[Stored data entries]
== Segment start ==
/-- DRW toggles exactly the pixels the sprite covers, sets `VF` to 1 if one of them was on and to 0 otherwise, and sets
`dirty`, for every height 0 to 15 and every pair of registers; with a row above 0xFFF it raises AddressOutOfRange and changes
nothing (R172 to R176, R214). Operand binding, wrap and the address reported are the spec's decisions (D23, D3, D13). -/
def Obligations.DrawTogglesTheSpritePixels : Prop :=
  ∀ (x y : RegId) (n : Nibble) (s : State),
    (1 ≤ n.toNat ∧ s.dataAddr + n.toNat - 1 > 0xFFF →
      exec (.drw x y n) s = .next (s.raise (.addressOutOfRange (max s.dataAddr 0x1000)))) ∧
    ((n.toNat = 0 ∨ s.dataAddr + n.toNat - 1 ≤ 0xFFF) → ∃ t, exec (.drw x y n) s = .next t ∧
      (∀ (px : Fin 64) (py : Fin 32), t.fb.pixel px py = (s.fb.pixel px py ^^ spriteCovers s x y n px py)) ∧
      ((∃ (px : Fin 64) (py : Fin 32), spriteCovers s x y n px py = true ∧ s.fb.pixel px py = true) →
        t.reg flagReg = 1) ∧
      ((¬∃ (px : Fin 64) (py : Fin 32), spriteCovers s x y n px py = true ∧ s.fb.pixel px py = true) →
        t.reg flagReg = 0) ∧
      t.dirty = true ∧ t.index = s.index ∧ t.pc = s.pc + 2)

/-- Drawing the same sprite twice at the same place restores every pixel (R172, R173). The second draw collides exactly when
the sprite covers a pixel that was off before the first: this condition is the model's reading (DEDUCED, log 10) of R172's
pseudocode and of R175; R172's own remark says `VF` = 1 the second time whenever the sprite has any 1 bit. -/
def Obligations.DrawingTwiceRestoresTheDisplay : Prop :=
  ∀ (x y : RegId) (n : Nibble) (s t u : State), (n.toNat = 0 ∨ s.dataAddr + n.toNat - 1 ≤ 0xFFF) →
    exec (.drw x y n) s = .next t → t.reg x = s.reg x → t.reg y = s.reg y → exec (.drw x y n) t = .next u →
    (∀ (px : Fin 64) (py : Fin 32), u.fb.pixel px py = s.fb.pixel px py) ∧
    (u.reg flagReg = 1 ↔ ∃ (px : Fin 64) (py : Fin 32), spriteCovers s x y n px py = true ∧ s.fb.pixel px py = false)

/-! ### Keypad and timers -/

/-- HighestPressed is the largest pressed key, or none if no key is pressed (R198). -/
def Obligations.HighestPressedIsTheLargestKey : Prop :=
  ∀ keys : Vector Bool 16,
    (highestPressed keys = none ↔ ∀ j : Fin 16, keys[j] = false) ∧
    (∀ k : RegId, highestPressed keys = some k ↔
      keys[k.toNat] = true ∧ ∀ j : Fin 16, k.toNat < j.val → keys[j] = false)

/-- WKEY with no key pressed enters `awaitingKey X` and leaves `pc`; with one pressed the highest goes to `V[X]`, `pc`
advances and the mode stays (R193). -/
def Obligations.WaitForKeyResolvesOrWaits : Prop :=
  ∀ (x : RegId) (s : State),
    (highestPressed s.keys = none → ∃ t, exec (.wkey x) s = .next t ∧ t.mode = .awaitingKey x ∧ t.pc = s.pc ∧
      ∀ r, t.reg r = s.reg r) ∧
    (∀ k, highestPressed s.keys = some k → ∃ t, exec (.wkey x) s = .next t ∧ (t.reg x).toNat = k.toNat ∧
      t.pc = s.pc + 2 ∧ t.mode = s.mode)

/-- A cycle that begins in `awaitingKey t` fetches nothing: with no key pressed only the tick runs; with one pressed the
highest goes to `V[t]`, `pc` advances and the mode is running again (R193). The latched mode is the spec's decision (D18). -/
def Obligations.WaitingCyclePollsTheKeys : Prop :=
  ∀ (s : State) (w : RegId), s.mode = .awaitingKey w →
    (highestPressed s.deliver.keys = none → step s = .next s.deliver.timerTick) ∧
    (∀ k, highestPressed s.deliver.keys = some k → ∃ t, step s = .next t ∧ (t.reg w).toNat = k.toNat ∧
      (∀ r, r ≠ w → t.reg r = s.reg r) ∧ t.pc = s.pc + 2 ∧ t.mode = .running ∧ t.mem = s.mem)

/-- SKP skips if the key `V[X]` names is pressed, SKNP if it is not; a value above 15 raises KeyIndexOutOfRange
(R191, R192, R197). The fault is the spec's decision (D8). -/
def Obligations.KeySkips : Prop :=
  ∀ (x : RegId) (s : State),
    (∀ h : (s.reg x).toNat < 16,
      (∃ t, exec (.skp x) s = .next t ∧ t.pc = (if s.keys[(s.reg x).toNat] = true then s.pc + 4 else s.pc + 2)) ∧
      (∃ t, exec (.sknp x) s = .next t ∧ t.pc = (if s.keys[(s.reg x).toNat] = true then s.pc + 2 else s.pc + 4))) ∧
    ((s.reg x).toNat > 15 →
      exec (.skp x) s = .next (s.raise (.keyIndexOutOfRange (s.reg x))) ∧
      exec (.sknp x) s = .next (s.raise (.keyIndexOutOfRange (s.reg x))))

/-- GDT, the word 0xF007 + X * 256, copies `delay` to `V[X]` and leaves `delay`; SDT, 0xF015 + X * 256, copies `V[X]` to
`delay` and SST, 0xF018 + X * 256, to `sound`, without touching the accumulator; `pc` advances by 2. No flag but where GDT
names register 15, and no fault (R194, R195, R196). -/
def Obligations.TimerMoves : Prop :=
  ∀ (x : RegId) (s : State),
    ((encode (.gdt x)).toNat = 0xF007 + x.toNat * 256 ∧ (encode (.sdt x)).toNat = 0xF015 + x.toNat * 256 ∧
      (encode (.sst x)).toNat = 0xF018 + x.toNat * 256) ∧
    (∃ t, exec (.gdt x) s = .next t ∧ t.reg x = s.delay ∧ t.delay = s.delay ∧ t.pc = s.pc + 2 ∧
      (x ≠ flagReg → t.reg flagReg = s.reg flagReg) ∧ t.result = s.result) ∧
    (∃ t, exec (.sdt x) s = .next t ∧ t.delay = s.reg x ∧ t.acc = s.acc ∧ t.pc = s.pc + 2 ∧
      t.reg flagReg = s.reg flagReg ∧ t.result = s.result) ∧
    (∃ t, exec (.sst x) s = .next t ∧ t.sound = s.reg x ∧ t.acc = s.acc ∧ t.pc = s.pc + 2 ∧
      t.reg flagReg = s.reg flagReg ∧ t.result = s.result)

/-- The timer tick: when the accumulated time reaches 1/60 s it fires once, each timer above 0 loses one, a tone is emitted
exactly if `sound` was above 0, and the accumulator returns to 0 however large the excess; else the time is accumulated and
nothing else changes (R223). -/
def Obligations.TimerTickFiresAtTheSixtieth : Prop :=
  ∀ s : State,
    (1 / 60 ≤ s.acc.toRat + s.elapsed.toRat →
      s.timerTick.acc.toRat = 0 ∧ s.timerTick.delay.toNat = s.delay.toNat - 1 ∧
      s.timerTick.sound.toNat = s.sound.toNat - 1 ∧ (s.timerTick.tone = true ↔ 0 < s.sound.toNat)) ∧
    (s.acc.toRat + s.elapsed.toRat < 1 / 60 →
      s.timerTick.acc.toRat = s.acc.toRat + s.elapsed.toRat ∧ s.timerTick.delay = s.delay ∧
      s.timerTick.sound = s.sound ∧ s.timerTick.tone = false) ∧
    (∀ it : Item, it ∉ [Item.acc, .delay, .sound, .tone] → it.same s s.timerTick)

/-- Over any sequence of ticks, as many tones are emitted as `sound` was decremented: a value left alone yields exactly that
many tones by the time it reaches 0 (R224). -/
def Obligations.TonesCountTheSoundTimer : Prop :=
  ∀ (es : List Time) (s : State), (tickRun es s).1 + (tickRun es s).2.sound.toNat = s.sound.toNat

/-- Ticks whose times sum to less than 1/60 s decrement `delay` at most once, however many they are (R225, example S7). -/
def Obligations.ShortWindowDecrementsAtMostOnce : Prop :=
  ∀ (es : List Time) (s : State), totalTime es < 1 / 60 →
    s.delay.toNat ≤ (tickRun es s).2.delay.toNat + 1 ∧ (tickRun es s).2.delay.toNat ≤ s.delay.toNat

/-! ### The host's operations -/

/-- The host's load copies at most 3584 bytes of the image to 0x200 and up, drops the rest, and changes nothing else
(R229). That it touches nothing else is the spec's decision (D18, D30). -/
def Obligations.LoadCopiesTheImage : Prop :=
  ∀ (image : List Byte) (s : State),
    (∀ k, k < 3584 → (h : k < image.length) → (s.load image).mem.read (0x200 + k) = image[k]) ∧
    (∀ a, ¬(0x200 ≤ a ∧ a < 0x200 + min image.length 3584) → (s.load image).mem.read a = s.mem.read a) ∧
    (∀ it : Item, (∀ a, it ≠ .byte a) → it.same s (s.load image))

/-- `key_down(k)` and `key_up(k)` set and clear the state of key `k` alone; a number above 15 changes nothing (R226). -/
def Obligations.KeyEventsSetAndClearOneKey : Prop :=
  ∀ (k : Nat) (s : State),
    (∀ h : k < 16, (s.keyDown k).keys[k] = true ∧ (s.keyUp k).keys[k] = false ∧
      (∀ it : Item, it ≠ .key ⟨k, h⟩ → it.same s (s.keyDown k) ∧ it.same s (s.keyUp k))) ∧
    (15 < k → s.keyDown k = s ∧ s.keyUp k = s)

/-- Clearing the dirty flag changes that flag alone; the framebuffer view gives all 2048 pixels and changes nothing (R227);
their row-major order is the spec's suggestion (D25). -/
def Obligations.PresenterReadsAndClears : Prop :=
  ∀ s : State, s.clearDirty.readDirty = false ∧ (∀ it : Item, it ≠ .dirty → it.same s s.clearDirty) ∧
    s.readFramebuffer.length = 2048 ∧
    ∀ (x : Fin 64) (y : Fin 32), s.readFramebuffer[y.val * 64 + x.val]? = some (s.fb.pixel x y)
end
== Segment end ==
Work instructions: Could you restate, word for word, every line from the one containing "s.readFramebuffer.length = 2048 ∧" through the last line of the records above, and nothing more?

Solution for this exercise:
    s.readFramebuffer.length = 2048 ∧
    ∀ (x : Fin 64) (y : Fin 32), s.readFramebuffer[y.val * 64 + x.val]? = some (s.fb.pixel x y)
end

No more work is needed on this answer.